##### EXCERPTED RECORDS #####
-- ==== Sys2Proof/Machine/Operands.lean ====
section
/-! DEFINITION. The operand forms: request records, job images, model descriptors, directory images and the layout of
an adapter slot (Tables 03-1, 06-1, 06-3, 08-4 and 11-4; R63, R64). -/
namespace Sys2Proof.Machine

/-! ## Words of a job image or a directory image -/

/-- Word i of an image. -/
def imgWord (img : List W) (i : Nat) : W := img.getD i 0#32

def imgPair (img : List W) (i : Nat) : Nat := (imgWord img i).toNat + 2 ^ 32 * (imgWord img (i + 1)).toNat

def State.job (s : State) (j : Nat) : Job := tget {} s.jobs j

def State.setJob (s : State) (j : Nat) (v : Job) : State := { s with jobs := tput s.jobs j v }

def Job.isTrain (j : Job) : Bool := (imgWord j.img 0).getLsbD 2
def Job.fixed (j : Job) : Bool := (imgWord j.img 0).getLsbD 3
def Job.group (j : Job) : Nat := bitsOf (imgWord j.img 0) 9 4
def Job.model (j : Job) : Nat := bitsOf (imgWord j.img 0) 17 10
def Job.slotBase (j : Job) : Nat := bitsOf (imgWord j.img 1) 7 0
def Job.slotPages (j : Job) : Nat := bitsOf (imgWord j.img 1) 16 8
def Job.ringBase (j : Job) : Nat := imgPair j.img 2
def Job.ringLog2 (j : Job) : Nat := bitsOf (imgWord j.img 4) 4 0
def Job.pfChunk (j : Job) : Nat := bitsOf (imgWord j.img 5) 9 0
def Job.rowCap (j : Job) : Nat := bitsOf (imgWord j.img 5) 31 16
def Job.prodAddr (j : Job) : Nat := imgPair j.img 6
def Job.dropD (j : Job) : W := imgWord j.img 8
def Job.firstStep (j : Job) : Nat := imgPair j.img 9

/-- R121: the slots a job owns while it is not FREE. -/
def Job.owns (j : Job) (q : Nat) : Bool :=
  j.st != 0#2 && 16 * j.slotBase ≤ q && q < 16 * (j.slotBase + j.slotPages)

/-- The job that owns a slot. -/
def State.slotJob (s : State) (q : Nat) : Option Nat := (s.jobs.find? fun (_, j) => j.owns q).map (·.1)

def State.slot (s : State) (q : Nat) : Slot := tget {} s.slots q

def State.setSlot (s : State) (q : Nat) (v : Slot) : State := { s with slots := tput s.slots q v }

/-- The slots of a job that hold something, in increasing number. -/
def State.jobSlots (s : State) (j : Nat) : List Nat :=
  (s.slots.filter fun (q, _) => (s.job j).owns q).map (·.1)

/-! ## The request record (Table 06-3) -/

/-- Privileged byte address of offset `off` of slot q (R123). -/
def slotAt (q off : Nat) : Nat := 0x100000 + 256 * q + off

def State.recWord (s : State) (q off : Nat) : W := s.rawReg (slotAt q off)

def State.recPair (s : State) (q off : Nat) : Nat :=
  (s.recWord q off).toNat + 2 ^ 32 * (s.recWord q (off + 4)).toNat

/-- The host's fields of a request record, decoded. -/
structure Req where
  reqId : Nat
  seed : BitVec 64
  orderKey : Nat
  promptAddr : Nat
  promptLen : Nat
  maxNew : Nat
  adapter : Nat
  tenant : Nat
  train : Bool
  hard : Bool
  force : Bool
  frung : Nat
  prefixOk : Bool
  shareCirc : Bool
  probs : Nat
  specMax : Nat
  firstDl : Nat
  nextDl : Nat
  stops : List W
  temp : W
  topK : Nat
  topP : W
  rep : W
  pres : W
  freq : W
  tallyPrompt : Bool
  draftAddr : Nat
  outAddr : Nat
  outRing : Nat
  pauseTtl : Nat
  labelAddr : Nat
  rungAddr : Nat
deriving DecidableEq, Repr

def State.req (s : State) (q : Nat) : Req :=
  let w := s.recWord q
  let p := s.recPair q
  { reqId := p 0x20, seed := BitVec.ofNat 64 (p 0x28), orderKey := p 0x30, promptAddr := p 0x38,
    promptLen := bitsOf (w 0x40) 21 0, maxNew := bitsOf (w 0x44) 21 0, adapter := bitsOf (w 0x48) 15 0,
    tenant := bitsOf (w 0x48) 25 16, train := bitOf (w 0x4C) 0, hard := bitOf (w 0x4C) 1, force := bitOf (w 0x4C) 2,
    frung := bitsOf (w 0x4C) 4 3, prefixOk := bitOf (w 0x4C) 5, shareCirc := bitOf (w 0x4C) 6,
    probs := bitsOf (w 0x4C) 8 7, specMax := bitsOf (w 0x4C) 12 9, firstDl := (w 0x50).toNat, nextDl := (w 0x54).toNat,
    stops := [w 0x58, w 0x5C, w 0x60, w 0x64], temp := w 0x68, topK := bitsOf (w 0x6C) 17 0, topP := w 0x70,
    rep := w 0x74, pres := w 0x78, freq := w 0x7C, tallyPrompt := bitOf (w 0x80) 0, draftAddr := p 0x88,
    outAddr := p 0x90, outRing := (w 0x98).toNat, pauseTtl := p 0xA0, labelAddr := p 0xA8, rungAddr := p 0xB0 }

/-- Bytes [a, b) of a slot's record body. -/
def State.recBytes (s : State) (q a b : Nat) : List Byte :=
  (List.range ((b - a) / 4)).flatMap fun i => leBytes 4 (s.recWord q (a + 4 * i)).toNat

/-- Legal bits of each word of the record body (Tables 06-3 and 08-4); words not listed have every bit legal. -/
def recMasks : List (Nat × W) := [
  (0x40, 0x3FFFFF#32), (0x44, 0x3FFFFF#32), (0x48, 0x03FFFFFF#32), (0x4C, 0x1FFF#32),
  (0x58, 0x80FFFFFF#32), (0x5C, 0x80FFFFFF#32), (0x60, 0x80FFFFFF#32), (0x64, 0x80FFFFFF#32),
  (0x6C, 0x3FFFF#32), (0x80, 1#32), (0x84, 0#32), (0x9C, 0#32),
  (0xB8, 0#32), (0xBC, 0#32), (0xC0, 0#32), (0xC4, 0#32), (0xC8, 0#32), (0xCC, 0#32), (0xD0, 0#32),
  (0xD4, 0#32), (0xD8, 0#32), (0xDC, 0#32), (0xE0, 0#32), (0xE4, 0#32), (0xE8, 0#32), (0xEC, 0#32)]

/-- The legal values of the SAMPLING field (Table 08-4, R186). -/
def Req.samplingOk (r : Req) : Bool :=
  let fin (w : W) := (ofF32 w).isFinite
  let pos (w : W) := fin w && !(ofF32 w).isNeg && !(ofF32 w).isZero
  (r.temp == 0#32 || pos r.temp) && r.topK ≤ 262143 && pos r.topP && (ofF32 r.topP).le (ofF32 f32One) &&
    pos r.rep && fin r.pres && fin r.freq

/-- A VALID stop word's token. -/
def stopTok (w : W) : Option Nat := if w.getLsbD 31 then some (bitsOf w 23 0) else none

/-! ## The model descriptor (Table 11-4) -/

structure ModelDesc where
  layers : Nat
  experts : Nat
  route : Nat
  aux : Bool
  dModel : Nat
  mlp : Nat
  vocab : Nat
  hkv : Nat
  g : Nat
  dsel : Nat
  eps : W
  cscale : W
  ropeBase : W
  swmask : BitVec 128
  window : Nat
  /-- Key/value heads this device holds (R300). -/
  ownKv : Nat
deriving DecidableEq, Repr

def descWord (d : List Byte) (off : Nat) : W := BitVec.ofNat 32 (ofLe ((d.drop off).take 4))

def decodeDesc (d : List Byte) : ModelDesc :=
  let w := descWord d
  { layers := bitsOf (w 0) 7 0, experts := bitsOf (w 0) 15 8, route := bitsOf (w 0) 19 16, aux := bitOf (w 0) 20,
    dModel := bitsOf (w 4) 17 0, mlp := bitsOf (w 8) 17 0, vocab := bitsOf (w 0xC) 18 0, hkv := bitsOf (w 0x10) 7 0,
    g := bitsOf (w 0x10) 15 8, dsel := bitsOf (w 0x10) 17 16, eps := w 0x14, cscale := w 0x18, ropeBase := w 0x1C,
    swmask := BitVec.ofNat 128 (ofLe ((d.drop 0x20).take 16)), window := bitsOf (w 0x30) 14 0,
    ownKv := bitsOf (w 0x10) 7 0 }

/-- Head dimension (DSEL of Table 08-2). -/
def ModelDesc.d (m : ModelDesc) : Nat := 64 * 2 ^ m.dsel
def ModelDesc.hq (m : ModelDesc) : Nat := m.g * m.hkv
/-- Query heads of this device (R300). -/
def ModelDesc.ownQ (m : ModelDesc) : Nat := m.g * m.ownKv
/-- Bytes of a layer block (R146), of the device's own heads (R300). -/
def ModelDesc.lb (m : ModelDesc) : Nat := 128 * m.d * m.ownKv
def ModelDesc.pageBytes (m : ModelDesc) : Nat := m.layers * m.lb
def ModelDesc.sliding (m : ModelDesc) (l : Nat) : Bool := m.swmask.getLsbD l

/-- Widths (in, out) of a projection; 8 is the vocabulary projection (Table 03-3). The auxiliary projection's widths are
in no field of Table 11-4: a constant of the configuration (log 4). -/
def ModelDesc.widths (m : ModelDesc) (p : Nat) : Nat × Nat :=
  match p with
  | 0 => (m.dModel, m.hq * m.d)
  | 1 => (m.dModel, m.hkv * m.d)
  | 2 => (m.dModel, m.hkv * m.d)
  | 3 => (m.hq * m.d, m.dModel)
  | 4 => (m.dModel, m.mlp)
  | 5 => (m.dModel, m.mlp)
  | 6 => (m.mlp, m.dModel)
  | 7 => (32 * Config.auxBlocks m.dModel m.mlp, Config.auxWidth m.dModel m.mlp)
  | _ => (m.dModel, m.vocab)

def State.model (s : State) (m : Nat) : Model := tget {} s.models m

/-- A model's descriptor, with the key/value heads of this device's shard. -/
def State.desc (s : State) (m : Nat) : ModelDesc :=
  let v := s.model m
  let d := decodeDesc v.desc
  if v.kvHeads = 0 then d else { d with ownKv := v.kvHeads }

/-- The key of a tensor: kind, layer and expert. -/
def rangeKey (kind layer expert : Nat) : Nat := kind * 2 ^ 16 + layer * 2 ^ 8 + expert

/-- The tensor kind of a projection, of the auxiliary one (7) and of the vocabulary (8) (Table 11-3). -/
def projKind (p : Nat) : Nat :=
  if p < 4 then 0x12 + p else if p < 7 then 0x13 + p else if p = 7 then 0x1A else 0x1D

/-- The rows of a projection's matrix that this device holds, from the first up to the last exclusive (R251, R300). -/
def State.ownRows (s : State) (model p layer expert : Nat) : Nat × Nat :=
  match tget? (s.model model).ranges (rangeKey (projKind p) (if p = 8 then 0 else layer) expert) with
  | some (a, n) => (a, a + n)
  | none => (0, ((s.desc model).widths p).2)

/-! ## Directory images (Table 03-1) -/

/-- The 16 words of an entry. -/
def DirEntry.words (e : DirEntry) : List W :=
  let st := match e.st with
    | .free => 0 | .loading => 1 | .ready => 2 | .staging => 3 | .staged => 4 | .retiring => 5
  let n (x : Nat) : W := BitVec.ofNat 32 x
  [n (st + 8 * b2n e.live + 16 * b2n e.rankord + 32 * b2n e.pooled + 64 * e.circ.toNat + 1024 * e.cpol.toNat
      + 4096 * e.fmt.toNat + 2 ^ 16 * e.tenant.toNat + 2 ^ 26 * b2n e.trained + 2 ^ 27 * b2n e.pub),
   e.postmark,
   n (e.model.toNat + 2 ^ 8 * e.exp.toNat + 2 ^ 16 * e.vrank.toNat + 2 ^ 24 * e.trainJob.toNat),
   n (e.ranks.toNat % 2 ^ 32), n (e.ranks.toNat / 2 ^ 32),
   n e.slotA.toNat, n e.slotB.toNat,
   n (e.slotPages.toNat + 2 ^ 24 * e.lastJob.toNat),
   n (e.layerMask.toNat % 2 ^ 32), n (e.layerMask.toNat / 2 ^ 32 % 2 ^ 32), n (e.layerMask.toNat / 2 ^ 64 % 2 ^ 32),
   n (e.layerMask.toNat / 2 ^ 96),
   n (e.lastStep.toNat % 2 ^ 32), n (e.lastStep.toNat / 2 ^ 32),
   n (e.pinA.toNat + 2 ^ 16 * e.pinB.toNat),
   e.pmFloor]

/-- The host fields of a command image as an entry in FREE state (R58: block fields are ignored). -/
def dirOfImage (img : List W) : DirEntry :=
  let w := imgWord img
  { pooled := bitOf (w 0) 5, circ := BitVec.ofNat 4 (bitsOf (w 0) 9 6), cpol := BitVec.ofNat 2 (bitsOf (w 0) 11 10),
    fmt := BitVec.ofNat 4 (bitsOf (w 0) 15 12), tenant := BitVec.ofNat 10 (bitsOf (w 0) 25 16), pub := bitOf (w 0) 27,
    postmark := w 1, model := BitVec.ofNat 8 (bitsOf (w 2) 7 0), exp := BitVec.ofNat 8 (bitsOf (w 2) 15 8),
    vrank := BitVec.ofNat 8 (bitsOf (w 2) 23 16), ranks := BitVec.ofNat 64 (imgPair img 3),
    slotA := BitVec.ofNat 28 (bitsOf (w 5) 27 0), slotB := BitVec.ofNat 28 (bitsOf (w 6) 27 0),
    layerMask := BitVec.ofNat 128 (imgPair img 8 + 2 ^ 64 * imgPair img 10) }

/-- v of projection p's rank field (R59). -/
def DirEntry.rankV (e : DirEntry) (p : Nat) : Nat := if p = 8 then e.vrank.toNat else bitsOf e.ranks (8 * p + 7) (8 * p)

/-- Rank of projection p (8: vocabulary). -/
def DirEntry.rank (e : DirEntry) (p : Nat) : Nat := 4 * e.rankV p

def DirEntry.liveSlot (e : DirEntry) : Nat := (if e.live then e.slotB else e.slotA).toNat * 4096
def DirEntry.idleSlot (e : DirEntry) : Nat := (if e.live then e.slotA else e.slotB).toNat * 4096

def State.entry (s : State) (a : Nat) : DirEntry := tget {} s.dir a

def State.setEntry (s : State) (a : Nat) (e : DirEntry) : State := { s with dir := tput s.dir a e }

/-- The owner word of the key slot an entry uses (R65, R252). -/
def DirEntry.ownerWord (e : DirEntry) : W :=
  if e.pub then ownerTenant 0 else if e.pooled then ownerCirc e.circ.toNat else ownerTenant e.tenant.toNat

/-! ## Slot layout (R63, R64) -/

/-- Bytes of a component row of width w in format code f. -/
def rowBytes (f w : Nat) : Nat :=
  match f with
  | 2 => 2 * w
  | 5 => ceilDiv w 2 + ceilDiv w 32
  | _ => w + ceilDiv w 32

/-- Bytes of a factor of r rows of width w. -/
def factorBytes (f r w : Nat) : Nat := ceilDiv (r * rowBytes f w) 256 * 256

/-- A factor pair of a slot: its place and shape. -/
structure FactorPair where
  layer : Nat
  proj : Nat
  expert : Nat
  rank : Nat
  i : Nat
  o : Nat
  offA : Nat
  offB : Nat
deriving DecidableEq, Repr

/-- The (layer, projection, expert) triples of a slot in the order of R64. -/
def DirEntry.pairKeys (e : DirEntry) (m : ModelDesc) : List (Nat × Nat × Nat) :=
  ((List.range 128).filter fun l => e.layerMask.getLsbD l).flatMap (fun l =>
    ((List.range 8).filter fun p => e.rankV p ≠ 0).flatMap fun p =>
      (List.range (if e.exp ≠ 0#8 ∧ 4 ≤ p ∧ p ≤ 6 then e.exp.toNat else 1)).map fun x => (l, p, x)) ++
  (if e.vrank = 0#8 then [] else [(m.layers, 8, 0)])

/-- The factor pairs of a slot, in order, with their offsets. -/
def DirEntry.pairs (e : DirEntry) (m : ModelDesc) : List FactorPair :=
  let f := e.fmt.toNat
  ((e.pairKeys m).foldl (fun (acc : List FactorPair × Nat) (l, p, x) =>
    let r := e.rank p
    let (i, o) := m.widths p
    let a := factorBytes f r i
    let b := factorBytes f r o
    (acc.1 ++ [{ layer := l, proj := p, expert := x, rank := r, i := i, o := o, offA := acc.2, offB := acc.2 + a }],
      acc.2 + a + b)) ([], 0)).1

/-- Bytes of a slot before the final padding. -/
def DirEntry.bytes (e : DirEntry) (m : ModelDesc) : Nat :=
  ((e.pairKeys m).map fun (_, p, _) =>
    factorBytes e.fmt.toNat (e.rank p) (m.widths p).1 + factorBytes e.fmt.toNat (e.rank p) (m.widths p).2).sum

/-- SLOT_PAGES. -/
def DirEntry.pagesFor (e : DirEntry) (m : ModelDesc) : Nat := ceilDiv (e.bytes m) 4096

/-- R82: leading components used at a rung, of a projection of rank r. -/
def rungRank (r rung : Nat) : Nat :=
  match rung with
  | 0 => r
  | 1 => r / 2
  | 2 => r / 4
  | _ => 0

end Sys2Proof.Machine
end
#####
◆ PROBLEM REQUIREMENTS: Set down exactly the lines of the data above, beginning with the line that has "def imgPair (img" and ending with the line that has "def State.setJob (s", and no others.

◆ SOLUTION BELOW:
def imgPair (img : List W) (i : Nat) : Nat := (imgWord img i).toNat + 2 ^ 32 * (imgWord img (i + 1)).toNat

def State.job (s : State) (j : Nat) : Job := tget {} s.jobs j

def State.setJob (s : State) (j : Nat) (v : Job) : State := { s with jobs := tput s.jobs j v }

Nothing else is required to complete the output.